**Task statement:**
Repeat only the lines below from the one containing "else if n ≤" through the one containing "def boundRoot (s", inclusive, exactly as written.

[Saved data entries]
+ + + +

-- ==== Sys2Proof/Machine/GammaFn.lean ====
section
/-! DEFINITION. The gamma function of 44_error_diffusion R181: `255*(v/255)^g` correctly rounded, for the exponents that a
binary64 pattern can hold (R182), computed in exact integer arithmetic; and the `gammaFn` of an instance (R8, log 4). -/

namespace Sys2Proof.Machine

/-- An effective gamma exponent (R182): `+inf`, or the positive number `m * 2^e`. -/
inductive Exponent where
  | infinite
  | dyadic (m : Nat) (e : Int)
deriving DecidableEq, Repr

/-- `m * 2^e` with factors of two moved from `m` into a negative `e`; the value is the same. -/
def trimExponent : Nat → Nat → Int → Exponent
  | 0, m, e => .dyadic m e
  | f + 1, m, e => if e < 0 ∧ m % 2 = 0 then trimExponent f (m / 2) (e + 1) else .dyadic m e

/-- `effGamma(G)` of R182 on the binary64 layout: bit 63 sign, bits 62:52 biased exponent, bits 51:0 fraction. NaN, zeros,
negative numbers and `-inf` give 1. -/
def effGamma (g : DWord) : Exponent :=
  let neg := g.getLsbD 63
  let ex := (g.extractLsb' 52 11).toNat
  let fr := (g.extractLsb' 0 52).toNat
  if ex = 2047 then (if fr = 0 ∧ neg = false then .infinite else .dyadic 1 0)
  else if neg = true ∨ (ex = 0 ∧ fr = 0) then .dyadic 1 0
  else if ex = 0 then trimExponent 1100 fr (-1074)
  else trimExponent 1100 (2 ^ 52 + fr) (ex - 1075)

/-- R181 word for word, in integers. With `g = p/q` the rounded value is the number of `r` in 1..255 with
`r - 1/2 ≤ 255*(v/255)^(p/q)`, that is `(2r-1)^q * 255^p ≤ v^p * 510^q`; no tie can occur. -/
def gammaExact (m : Nat) (e : Int) (v : Nat) : Nat :=
  let p := m * 2 ^ e.toNat
  let q := 2 ^ (-e).toNat
  (List.range 255).countP fun r => decide ((2 * r + 1) ^ q * 255 ^ p ≤ v ^ p * 510 ^ q)

/-- The scale of the fixed-point bounds of `gammaFn`: a real `x` in [0, 1] lies between two integers over the scale. -/
def gammaScale : Nat := 2 ^ 192

/-- `k x`, written so that the kernel evaluates `x` to a numeral before it goes on (`withNumeral_eq` in Laws). -/
def withNumeral (x : Nat) (k : Nat → Nat) : Nat :=
  match x with
  | 0 => k 0
  | n + 1 => k (n + 1)

/-- Newton's iteration from above for an integer square root; its result is checked by its callers. -/
def newtonRoot : Nat → Nat → Nat → Nat
  | 0, _, x => x
  | f + 1, n, x =>
    let y := (x + n / x) / 2
    if y < x then newtonRoot f n y else x

/-- A guess of the integer square root of `n`. -/
def rootGuess (n : Nat) : Nat := newtonRoot 64 n (2 ^ (Nat.log2 n / 2 + 1))

/-- A number whose square is at most `n`. -/
def rootDown (n : Nat) : Nat := if rootGuess n * rootGuess n ≤ n then rootGuess n else 0

/-- A number whose square is at least `n`. -/
def rootUp (n : Nat) : Nat :=
  if n ≤ rootGuess n * rootGuess n then rootGuess n
  else if n ≤ (rootGuess n + 1) * (rootGuess n + 1) then rootGuess n + 1
  else n

/-- A bound of the square root of a number of scale `s`, from above if `up`. -/
def boundRoot (s : Nat) (up : Bool) (x : Nat) : Nat := if up then rootUp (x * s) else rootDown (x * s)

/-- A bound of the product of two numbers of scale `s`, from above if `up`. -/
def boundMul (s : Nat) (up : Bool) (x y : Nat) : Nat := if up then (x * y + (s - 1)) / s else x * y / s

/-- `k` square roots. -/
def boundRoots (s : Nat) (up : Bool) : Nat → Nat → Nat
  | 0, x => x
  | k + 1, x => withNumeral (boundRoot s up x) fun y => boundRoots s up k y

/-- `k` squarings. -/
def boundSquares (s : Nat) (up : Bool) : Nat → Nat → Nat
  | 0, x => x
  | k + 1, x => withNumeral (boundMul s up x x) fun y => boundSquares s up k y

/-- A bound of `acc * x^m`, for numbers of [0, 1] of scale `s`, by repeated squaring. -/
def boundPow (s : Nat) (up : Bool) : Nat → Nat → Nat → Nat → Nat
  | 0, _, _, acc => if up then acc else 0
  | f + 1, x, m, acc =>
    if m = 0 then acc
    else withNumeral (boundMul s up x x) fun y =>
      withNumeral (if m % 2 = 1 then boundMul s up acc x else acc) fun a =>
        withNumeral (m / 2) fun k => boundPow s up f y k a

/-- A bound of `v/255` at scale `s`. -/
def boundBase (s : Nat) (up : Bool) (v : Nat) : Nat := if up then (v * s + 254) / 255 else v * s / 255

/-- A bound of `(v/255)^(m * 2^e)` at scale `s`, from above if `up`. -/
def boundGamma (s : Nat) (up : Bool) (m : Nat) (e : Int) (v : Nat) : Nat :=
  withNumeral (boundSquares s up e.toNat (boundRoots s up (-e).toNat (boundBase s up v))) fun x => boundPow s up 64 x m s

/-- `255*x` rounded to the nearest integer, for an `x` of scale `s`. -/
def roundScaled (s x : Nat) : Nat := (510 * x + s) / (2 * s)

/-- `gammaFn(g, v)` for a finite exponent, with bounds of scale `s`: where the two bounds round to one integer, that integer is
the result, found with small numbers only; else `gammaExact` is. The obligation `GammaFnRoundsRealPower` says that this is R181. -/
def gammaBounded (s m : Nat) (e : Int) (v : Nat) : Nat :=
  withNumeral (roundScaled s (boundGamma s false m e v)) fun r =>
    if roundScaled s (boundGamma s true m e v) = r then r else gammaExact m e v

/-- `gammaFn(g, v)` as R181 defines it, the correctly rounded power. -/
def gammaFn (g : Exponent) (v : Nat) : Nat :=
  match g with
  | .infinite => if v < 255 then 0 else 255
  | .dyadic m e => gammaBounded gammaScale m e v

/-- The exponent of a row. -/
def rowExponent (r : GammaRow) : Exponent := .dyadic r.num (-(r.shift : Int))

/-- `gammaFn(g, v)` of the instance (R8): the value of its row at `g`, or of R181 where it has none. -/
def gammaOf (p : Params) (g : Exponent) (v : Nat) : Nat :=
  match p.gammaRows.find? fun r => decide (rowExponent r = g) with
  | some r => r.levels.getD v 0
  | none => gammaFn g v

end Sys2Proof.Machine
end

+ + + +

**Solution for this task:**
  else if n ≤ (rootGuess n + 1) * (rootGuess n + 1) then rootGuess n + 1
  else n

/-- A bound of the square root of a number of scale `s`, from above if `up`. -/
def boundRoot (s : Nat) (up : Bool) (x : Nat) : Nat := if up then rootUp (x * s) else rootDown (x * s)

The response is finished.